Streetwise Professor

October 25, 2008

Russians Anonymous

Filed under: Economics,Politics,Russia — The Professor @ 9:15 pm

This article from the Wall Street Journal doesn’t include much that hasn’t been discussed here on SWP, but a couple of things caught my eye:

  • “President Dmitry Medvedev devoted his video-blog entry on the Kremlin’s Web site Thursday to the financial crisis, saying Russia could avoid the economic damage other countries have suffered from the crisis. ‘I will tell you honestly, Russia has not yet been caught in this whirlpool and has the opportunity to escape it.'” “Honestly”? Not caught in the whirlpool? Huh? If a 75 percent drop in the stock market, a banking crisis, and a 20 percent decline in the ruble isn’t a whirlpool, I’d hate to see what one really looks like. (And usually when somebody starts a sentence like this with “Honestly” you should immediately suspect the opposite.)
  • “Kremlin officials and state-run media have stressed that the U.S. is the epicenter of the financial crisis, and Russia’s financial system is fundamentally sound. Some Russians say they believe the crisis was manufactured to undermine Russia’s greatness in the same way the West undermined the Soviet Union.” The financial system is fundamentally sound. Right. Look, the system was overbanked to begin with. The banks are/were more heavily leveraged than Western banks, and recent reports suggest that a substantial fraction of those loans were to major natural resource firms that are suffering acutely as a result of the plunge in commodity prices–that’s not an encouraging sign.

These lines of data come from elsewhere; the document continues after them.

/-- A column command issues for a request: a read takes what DRAM holds, a write stores its data. -/
def State.columnIssue (s : State) (n : Nat) (e : QEntry) : State :=
  let k := bankKey e.loc
  let others := (s.sc n).entries.any fun x => decide (x.id ≠ e.id) && decide (bankKey x.loc = k) && decide (x.loc.row = e.loc.row)
  let auto := decide (e.hint = 2) && !others
  let s := s.dramOut n (if e.isWrite then (if auto then 12 else 2) else (if auto then 11 else 1)) e.loc.rank e.loc.bank e.loc.col
  let s := s.modSc n fun x => { x with
    readQ := x.readQ.filter fun y => decide (y.id ≠ e.id), writeQ := x.writeQ.filter fun y => decide (y.id ≠ e.id)
    inOrder := x.inOrder.filter fun y => decide (y.2 ≠ e.id), cols := x.cols + 1
    modeWrites := if e.isWrite then x.modeWrites + 1 else x.modeWrites }
  let s := if auto then s.setBank n k none
    else s.setBank n k (some { row := e.loc.row, lastCol := s.now, hintOpen := decide (e.hint = 1) || ((s.bank n k).map Bank.hintOpen).getD false })
  if e.isWrite then
    match e.write with
    | some d => ((s.writeLine e.dpa d).lineReplaced e.dpa).judgeGpf
    | none => s
  else
    let s := if e.head.isSome ∧ s.columnDeadline n e < s.now then s.bump (Reg.SC_QOS_MISS_COUNT n) 1 else s
    s.modSc n fun x => { x with inFlight := x.inFlight ++ [{
      entry := e, data := if e.house then zeroLine else dramLine s.dram e.dpa, poison := !e.house && s.linePoisoned e.dpa }] }

/-- Table 8.5, judged each DFI clock. -/
def State.judgeMode (s : State) (n : Nat) : State :=
  let x := s.sc n
  let hi := s.get (Reg.SC_WQ_HI n)
  let lo := min (s.get (Reg.SC_WQ_LO n)) (hi - 1)
  let fill := x.writeQ.length
  let turn (s : State) (w : Bool) : State := (s.putB (Reg.SC_STATUS_WRITE_MODE n) w).modSc n fun x => { x with modeWrites := 0 }
  if s.flag (Reg.SC_STATUS_WRITE_MODE n) then
    let urgent := x.readQ.any fun e => decide (6 ≤ s.urgency n e)
    if fill ≤ lo || fill = 0 || (urgent && decide (max 1 (s.get (Reg.SC_WQ_MIN_BURST n)) ≤ x.modeWrites)) then turn s false else s
  else if hi ≤ fill || (x.readQ.isEmpty && decide (0 < fill)) then turn s true else s

/-- The column slot's winner (R226). -/
def State.columnWinner (s : State) (n : Nat) (i : IssueIn) : Option QEntry :=
  let ok := (s.sc n).entries.filter (s.columnOk n i (s.flag (Reg.SC_STATUS_WRITE_MODE n)))
  match grant (s.ptr n 25) 25 (ok.map fun e => (e.origin, e.saveCls, s.queuedUrgency n e)) with
  | none => none
  | some p => (ok.filter fun e => decide (e.origin = p)).foldl (fun b e => match b with
      | none => some e
      | some x => if e.seq < x.seq then some e else some x) none

/-- DRAM_COMMAND_ISSUE (R225 to R231): one DFI clock of a sub-channel in Run or Relock. -/
def State.commandIssue (s : State) (n : Nat) (i : IssueIn) : State :=
  if 2 ≤ s.get (Reg.SC_STATUS_STATE n) then s else
  let s := s.judgeMode n
  let row := s.rowWinner n i
  let s := match s.columnWinner n i with
    | some e => s.columnIssue n e
    | none => s
  match row with
  | some a => s.rowIssue n a.cmd
  | none => s

def execDramCommandIssue (sc : ScIx) (i : IssueIn) (s : State) : Result := .next ((s.begin.atCycle i.cyc).commandIssue sc i)

/-- DFI clocks per 1,000 ns of an operating point. -/
def dfiMhz (op : Nat) : Nat := if op = 0 then 1000 else if op = 1 then 800 else if op = 2 then 600 else 400

/-- PAGE_IDLE_CLOSE (R228, R230): the bank asks for PRE. -/
def execPageIdleClose (sc : ScIx) (bank : Nat) (s : State) : Result :=
  match s.bank sc bank with
  | none => .next s.begin
  | some b => occurs (!b.hintOpen && !s.rowHit sc bank b.row &&
      decide (s.get (Reg.SC_PAGE_IDLE_DFI_CLOCKS sc) * 1000 ≤ (s.now - b.lastCol) * dfiMhz (s.get (Reg.SC_STATUS_OP sc)))) s fun s =>
        s.setBank sc bank (some { b with idle := true })

/-! ## Refresh and temperature (R236 to R240) -/

/-- A rank's refresh interval in ns at the operating point in use; halved while the rank runs hot, from its refresh command after
the poll on (R236, R237). -/
def State.refInterval (s : State) (n rank : Nat) : Nat :=
  let op := s.get (Reg.SC_STATUS_OP n)
  let t := if s.flag (Reg.SC_REF_MODE n) then s.get (Reg.SC_TIMING_OP_W4_TREFI_SB n op) else s.get (Reg.SC_TIMING_OP_W4_TREFI1 n op)
  if (s.sc n).halved.contains rank then t / 2 else t
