/-- A narrow window in a pass in run: the third in a row marks the device (R255). -/
def State.narrowRun (s : State) (n rank lane : Nat) : State :=
  let key := 10 * rank + lane
  let s := (s.event (srcSc n (8 + rank)) 2 Sev.note).modSc n fun x => { x with narrow := sparseUpd 0 x.narrow key (· + 1) }
  if 3 ≤ sparseGet 0 (s.sc n).narrow key then s.markErasure n rank lane 0 false else s

/-- A narrow window of a lane (R255, R257). -/
def State.narrowLane (s : State) (n rank lane : Nat) : State :=
  if s.resumePass then s.narrowResume n rank lane else s.narrowRun n rank lane

/-- One lane's measurement: its width is kept, and judged. -/
def State.laneMeasured (s : State) (n op rank : Nat) (t : LaneTrack) : State :=
  let s := s.modSc n fun x => { x with trained := sparseUpd {} x.trained (trainKey op rank t.lane false) fun k => { k with width := t.width } }
  if t.width < 32 then s.narrowLane n rank t.lane
  else s.modSc n fun x => { x with narrow := sparseSet 0 x.narrow (10 * rank + t.lane) 0 }

/-- The lanes that a step measured. -/
def State.lanesMeasured (s : State) (n op rank : Nat) (res : List LaneTrack) : State :=
  s.each (res.filter fun t => decide (t.lane < 10)) fun s t => s.laneMeasured n op rank t

/-- A step of a pass on one rank ends: its lanes' measurements (R252, R255), and the next rank's step is asked for. -/
def State.trackStep (s : State) (n : Nat) (p : Pass) (rank : Nat) (res : List LaneTrack) : State :=
  let lanes := res.filter fun t => decide (t.lane < 10)
  let s := s.modSc n fun x => { x with pass := some { p with
    running := none, asked := s.sf, todo := p.todo.filter (fun r => decide (r ≠ rank))
    measured := p.measured ++ lanes.map fun t => (rank, t.lane, t.read, t.write, t.width) } }
  s.lanesMeasured n p.op rank res

/-- The step of a pass's next rank starts at a frame boundary at which no request for the rank has urgency 5 or more, or
SC_TRACK.SF ÷ 2 superframes after it was asked for (R253). -/
def State.trackGo (s : State) (n : Nat) : State :=
  match (s.sc n).pass with
  | none => s
  | some p =>
    match p.running, p.todo with
    | none, rank :: _ =>
      let free := (s.sc n).entries.all fun e => decide (e.loc.rank ≠ rank) || decide (s.urgency n e < 5)
      if s.get (Reg.SC_STATUS_STATE n) = 0 ∧ (free ∨ p.asked + s.trackSf n / 2 ≤ s.sf) then
        s.modSc n fun x => { x with pass := some { p with running := some rank } }
      else s
    | _, _ => s

/-- TRACKING_STEP (R252, R253, R255): the step that runs ends with what it measured. -/
def execTrackingStep (sc : ScIx) (res : List LaneTrack) (s : State) : Result :=
  match (s.sc sc).pass with
  | some p =>
    match p.running with
    | some rank => .next (s.begin.trackStep sc p rank res)
    | none => .next s.begin
  | none => .next s.begin

/-- DRAM_WRITE_CRC_ALERT (R263): `fails` replays fail before one goes through; after three a tracking step runs on the rank, and
when three more fail the writes go out once more without write CRC. -/
def execDramWriteCrcAlert (sc : ScIx) (rank : Nat) (fails : Nat) (res : List LaneTrack) (s : State) : Result :=
  occurs (decide (rank < 8) && s.flag (Reg.SC_RANK_PRESENT sc rank)) s fun s =>
    let s := s.bump (Reg.SC_WCRC_RETRY_COUNT sc) (min 6 (fails + 1))
    let s := if fails < 3 then s else s.lanesMeasured sc (s.get (Reg.SC_STATUS_OP sc)) rank res
    if fails < 6 then s else
    let s := (s.event (srcSc sc (8 + rank)) 4 Sev.degraded).modSc sc fun x => { x with wcrcCount := sparseUpd 0 x.wcrcCount rank (· + 1) }
    if 2 ≤ sparseGet 0 (s.sc sc).wcrcCount rank then s.rankOut sc rank false else s

/-- Data rate of an operating point in MT/s (Table 8.1). -/
def rateOf (op : Nat) : Nat := if op = 0 then 8000 else if op = 1 then 6400 else if op = 2 then 4800 else 3200

/-- A shift of one operating point in another's steps, rounded to the nearest (R254). -/
def shiftAt (shift : Int) (from_ to_ : Nat) : Int := (2 * shift * rateOf to_ + rateOf from_) / (2 * rateOf from_)

/-- One direction's centres shifted at all four operating points. -/
def State.shiftCentres (s : State) (n op rank lane : Nat) (write : Bool) (shift : Int) : State :=
  s.each (List.range 4) fun s o => s.modSc n fun x => { x with
    trained := sparseUpd {} x.trained (trainKey o rank lane write) fun k => { k with
      centre := ((k.centre : Int) + (if o = op then shift else shiftAt shift op o)).toNat } }

/-- TRACKING_PASS_APPLY (R254, R257): every rank at once, each shift within 8 steps but for a resume's pass. -/
def execTrackingPassApply (sc : ScIx) (s : State) : Result :=
  match (s.sc sc).pass with
  | none => .next s.begin
  | some p => occurs (p.todo.isEmpty) s fun s =>
      let lim (x : Int) : Int := if s.resumePass then x else max (-8) (min 8 x)
      let s := s.each p.measured fun s m =>
        (s.shiftCentres sc p.op m.1 m.2.1 false (lim m.2.2.1)).shiftCentres sc p.op m.1 m.2.1 true (lim m.2.2.2.1)
      s.modSc sc fun x => { x with pass := none, ready := true }

end Sys2Proof.Machine
end

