/-- LEARN_START (R400). -/
def State.learnStart (s : State) : State :=
  let input := s.inputPresent
  if s.get Reg.LEARN_STATUS_PHASE = 1 ∧ s.packNow = 3 ∧ 10 ≤ s.gauge.temp ∧ s.gauge.temp ≤ 40 ∧ input ∧
      s.get Reg.EXPO_LEVEL_LEVEL = 0 ∧ ¬ s.flag Reg.PERS_STATUS_RESTORE_PENDING ∧ (s.gauge.learnGrant ∨ s.masterless) ∧
      s.save.frame0.isNone then
    let s := ((s.driveChg false).put Reg.LEARN_STATUS_PHASE 2).put Reg.LEARN_STATUS_Q_MAH 0
    (s.modGauge fun g => { g with
      learnCStart := g.charge, learnStart := s.now, learnBadSf := 0, duty := 0, full := false, learnDueAt := none
      pulsePoint := s.socUsed * 15 / 10000, pulseUntil := 0 }).setPack 5
  else s

/-- LEARN_END of a valid learn (R402, R387): FCC, the sync to SoC_v, and fault 9. -/
def State.learnValid (s : State) : State :=
  let d := (s.gauge.learnCStart - s.gauge.charge) * 100 / (3600000000000 * (100 - (s.reserve : Int)))
  let s := (s.putSat Reg.GAUGE_FCC_FCC_MAH d.toNat).sync 3 (s.get Reg.GAUGE_SOC_V)
  let s := (s.put64 0x050208 0x05020C s.now).learnEnd 1 false
  let s := if s.fcc * 100 < s.get Reg.LEARN_CFG_FCC_MIN_PCT * s.get Reg.GAUGE_FCC_DESIGN_MAH then s.packFault 9 0x479 3 else s
  s.wantLearned

/-- The learn's progress and its ends at a gauge step (Table 13.4), and whether it ended valid. -/
def State.learnProgress (s : State) : Bool × State :=
  if s.get Reg.LEARN_STATUS_PHASE ≠ 2 then (false, s) else
  let s := s.putSat Reg.LEARN_STATUS_Q_MAH (((s.gauge.learnCStart - s.gauge.charge) / 3600000000000).toNat)
  let mins := 2 * (if s.get Reg.LEARN_CFG_MAX_MIN = 0 then 255 else s.get Reg.LEARN_CFG_MAX_MIN)
  if s.flag Reg.GAUGE_STATUS_SOCV_VALID ∧ s.get Reg.GAUGE_SOC_V ≤ 100 * s.reserve ∧ s.get Reg.GAUGE_SOC_COUNT ≤ 100 * s.reserve + 800
  then (true, s.learnValid)
  else if 1024 ≤ s.gauge.learnBadSf then (false, s.learnVoid 5)
  else if s.gauge.learnStart + sec (60 * mins) < s.now then (false, s.learnVoid 6)
  else (false, s)

/-- The conditions of Table 13.3 that a gauge step judges. -/
def State.stepFaults (s : State) : State :=
  let v0 := s.get Reg.GAUGE_CELLS_V0_MV
  let v1 := s.get Reg.GAUGE_CELLS_V1_MV
  let low := s.flag Reg.GAUGE_STATUS_SOCV_VALID && !s.flag Reg.PERS_STATUS_SAVE_ACTIVE && s.gauge.present
  let s := if low ∧ v0 < 2800 then s.packFault 4 0x474 2 else if low ∧ v1 < 2800 then s.packFault 4 0x475 2 else s
  let s := if s.gauge.present ∧ (200 < v0 - v1 ∨ 200 < v1 - v0) then s.packFault 5 0x477 2 else s
  let mins := if s.get Reg.PACK_CHG_TIMEOUT_MIN = 0 then 240 else s.get Reg.PACK_CHG_TIMEOUT_MIN
  match s.gauge.chgSince with
  | some t => if t + sec (60 * mins) < s.now ∧ s.pins.chgEn then s.packFault 8 0x478 1 else s
  | none => s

The stock prices of the big banks that have been the beneficiary of Kremlin largesse, VTB and especially Sberbank, are down hard; a lot harder than even most US or European banks. As for the statement that the West ginned up this crisis to undermine Russian “greatness”–what can I say? I am usually dubious of “some say” journalism–if somebody actually said it, tell us who did. But . . . the statement sounds all too real. The narcissism (yeah, we are soooooo obsessed with Russia that we’d tank our own economy just to spite those darned Russkies; the very thought that Russia might achieve greatness is something we just cannot abide); the paranoia; derzhavnost.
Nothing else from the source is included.